Schneider's team included Carnegie's Ken Caldeira, as well as Jacob Silverman, of the Israeli Limnology and Oceanography Institute; Maria Byrne and Erika Woolsey, both of the University of Sydney and the latter also from James Cook University; and Hampus Eriksson of Stockholm University.
They studied the growth and dissolution of One Tree Reef, which surrounds One Tree Island in Australia's Great Barrier Reef. Focusing on an area of the reef known as "DK13", they found that sea cucumbers were abundant. They collected some of these sea cucumbers and placed them in aquaria to study the effect on sea water resulting from the sand and rubble transported through their gut system as part of their digestive process.
As part of another ongoing study in this area, the team found that the coral reef was dissolving at night. They found that sea cucumbers play a crucial part in this process. They live off the bits of organic matter in the carbonate sand and rubble that they ingest; in this process, their digestive systems produce acids that dissolve parts of these carbonate minerals. The dissolved carbonate minerals are then released into the surrounding environment. The researchers found that these lowly organisms might be responsible for half of the CaCO3 of the reef observed at night.

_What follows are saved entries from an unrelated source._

/-! `drawSprite` -/

@[simp] theorem State.drawSprite_mem (q : Config.Quirks) (x y : Reg) (n : Nat) : (s.drawSprite q x y n).mem = s.mem := rfl
@[simp] theorem State.drawSprite_I (q : Config.Quirks) (x y : Reg) (n : Nat) : (s.drawSprite q x y n).I = s.I := rfl
@[simp] theorem State.drawSprite_pc (q : Config.Quirks) (x y : Reg) (n : Nat) : (s.drawSprite q x y n).pc = s.pc := rfl
@[simp] theorem State.drawSprite_stack (q : Config.Quirks) (x y : Reg) (n : Nat) : (s.drawSprite q x y n).stack = s.stack := rfl
@[simp] theorem State.drawSprite_SP (q : Config.Quirks) (x y : Reg) (n : Nat) : (s.drawSprite q x y n).SP = s.SP := rfl
@[simp] theorem State.drawSprite_DT (q : Config.Quirks) (x y : Reg) (n : Nat) : (s.drawSprite q x y n).DT = s.DT := rfl
@[simp] theorem State.drawSprite_ST (q : Config.Quirks) (x y : Reg) (n : Nat) : (s.drawSprite q x y n).ST = s.ST := rfl
@[simp] theorem State.drawSprite_keys (q : Config.Quirks) (x y : Reg) (n : Nat) : (s.drawSprite q x y n).keys = s.keys := rfl
@[simp] theorem State.drawSprite_execState (q : Config.Quirks) (x y : Reg) (n : Nat) : (s.drawSprite q x y n).execState = s.execState := rfl
@[simp] theorem State.drawSprite_run (q : Config.Quirks) (x y : Reg) (n : Nat) : (s.drawSprite q x y n).run = s.run := rfl
@[simp] theorem State.drawSprite_loadTruncated (q : Config.Quirks) (x y : Reg) (n : Nat) : (s.drawSprite q x y n).loadTruncated = s.loadTruncated := rfl
@[simp] theorem State.drawSprite_loaded (q : Config.Quirks) (x y : Reg) (n : Nat) : (s.drawSprite q x y n).loaded = s.loaded := rfl
@[simp] theorem State.drawSprite_phase (q : Config.Quirks) (x y : Reg) (n : Nat) : (s.drawSprite q x y n).phase = s.phase := rfl
@[simp] theorem State.drawSprite_drawFlag (q : Config.Quirks) (x y : Reg) (n : Nat) : (s.drawSprite q x y n).drawFlag = true := rfl
@[simp] theorem State.drawSprite_inputs (q : Config.Quirks) (x y : Reg) (n : Nat) : (s.drawSprite q x y n).inputs = s.inputs := rfl
@[simp] theorem State.drawSprite_draws (q : Config.Quirks) (x y : Reg) (n : Nat) : (s.drawSprite q x y n).draws = s.draws := rfl
@[simp] theorem State.drawSprite_refreshes (q : Config.Quirks) (x y : Reg) (n : Nat) : (s.drawSprite q x y n).refreshes = s.refreshes := rfl

/-! `reset` (R34) -/

@[simp] theorem State.reset_mem : State.reset.mem = [] := rfl
@[simp] theorem State.reset_I : State.reset.I = 0 := rfl
@[simp] theorem State.reset_pc : State.reset.pc = 0x200 := rfl
@[simp] theorem State.reset_SP : State.reset.SP = 0 := rfl
@[simp] theorem State.reset_DT : State.reset.DT = 0 := rfl
@[simp] theorem State.reset_ST : State.reset.ST = 0 := rfl
@[simp] theorem State.reset_execState : State.reset.execState = .running := rfl
@[simp] theorem State.reset_run : State.reset.run = .powerOn := rfl
@[simp] theorem State.reset_loadTruncated : State.reset.loadTruncated = false := rfl
@[simp] theorem State.reset_loaded : State.reset.loaded = false := rfl
@[simp] theorem State.reset_phase : State.reset.phase = .between := rfl
@[simp] theorem State.reset_drawFlag : State.reset.drawFlag = false := rfl
@[simp] theorem State.reset_inputs : State.reset.inputs = [] := rfl
@[simp] theorem State.reset_draws : State.reset.draws = 0 := rfl
@[simp] theorem State.reset_refreshes : State.reset.refreshes = 0 := rfl

/-! `closeFrame` -/

@[simp] theorem State.closeFrame_mem : (s.closeFrame).mem = s.mem := rfl
@[simp] theorem State.closeFrame_V : (s.closeFrame).V = s.V := rfl
@[simp] theorem State.closeFrame_I : (s.closeFrame).I = s.I := rfl
@[simp] theorem State.closeFrame_pc : (s.closeFrame).pc = s.pc := rfl
@[simp] theorem State.closeFrame_stack : (s.closeFrame).stack = s.stack := rfl
@[simp] theorem State.closeFrame_SP : (s.closeFrame).SP = s.SP := rfl
@[simp] theorem State.closeFrame_DT : (s.closeFrame).DT = countdown s.DT := rfl
@[simp] theorem State.closeFrame_ST : (s.closeFrame).ST = countdown s.ST := rfl
@[simp] theorem State.closeFrame_keys : (s.closeFrame).keys = s.keys := rfl
@[simp] theorem State.closeFrame_execState : (s.closeFrame).execState = s.execState := rfl
@[simp] theorem State.closeFrame_fb : (s.closeFrame).fb = s.fb := rfl
@[simp] theorem State.closeFrame_run : (s.closeFrame).run = s.run := rfl
@[simp] theorem State.closeFrame_loadTruncated : (s.closeFrame).loadTruncated = s.loadTruncated := rfl
@[simp] theorem State.closeFrame_loaded : (s.closeFrame).loaded = s.loaded := rfl
@[simp] theorem State.closeFrame_phase : (s.closeFrame).phase = .between := rfl
@[simp] theorem State.closeFrame_drawFlag : (s.closeFrame).drawFlag = false := rfl
@[simp] theorem State.closeFrame_inputs : (s.closeFrame).inputs = s.inputs := rfl
@[simp] theorem State.closeFrame_draws : (s.closeFrame).draws = s.draws := rfl
@[simp] theorem State.closeFrame_refreshes : (s.closeFrame).refreshes = s.refreshes + 1 := rfl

The burning of coal, oil, and gas releases CO2 into the atmosphere, which is later absorbed by the ocean, causing the ocean to acidify. Ocean acidification is expected to slow reef growth. With slower reef growth, the dissolution of CaCO3 within the guts of sea cucumbers is expected to become even more important to the reef CaCO3 budget.
"Even though the sea cucumbers dissolve CaCO3 on the reef, in a lagoon such as the one at One Tree Reef, where there is limited seawater exchange with the surrounding ocean, they can be important in recycling of nutrients to support primary productivity. They also increase sea water buffer capacity to partially offset ocean acidification effects, helping to maintain the overall health of the coral reef," Schneider said. "Although sea cucumbers may play a part in reef dissolution, they are also an important part of an incredible marine environment."
This research was supported by the Moore foundation. The authors thank the University of Sydney's One Tree Island Research Station facility.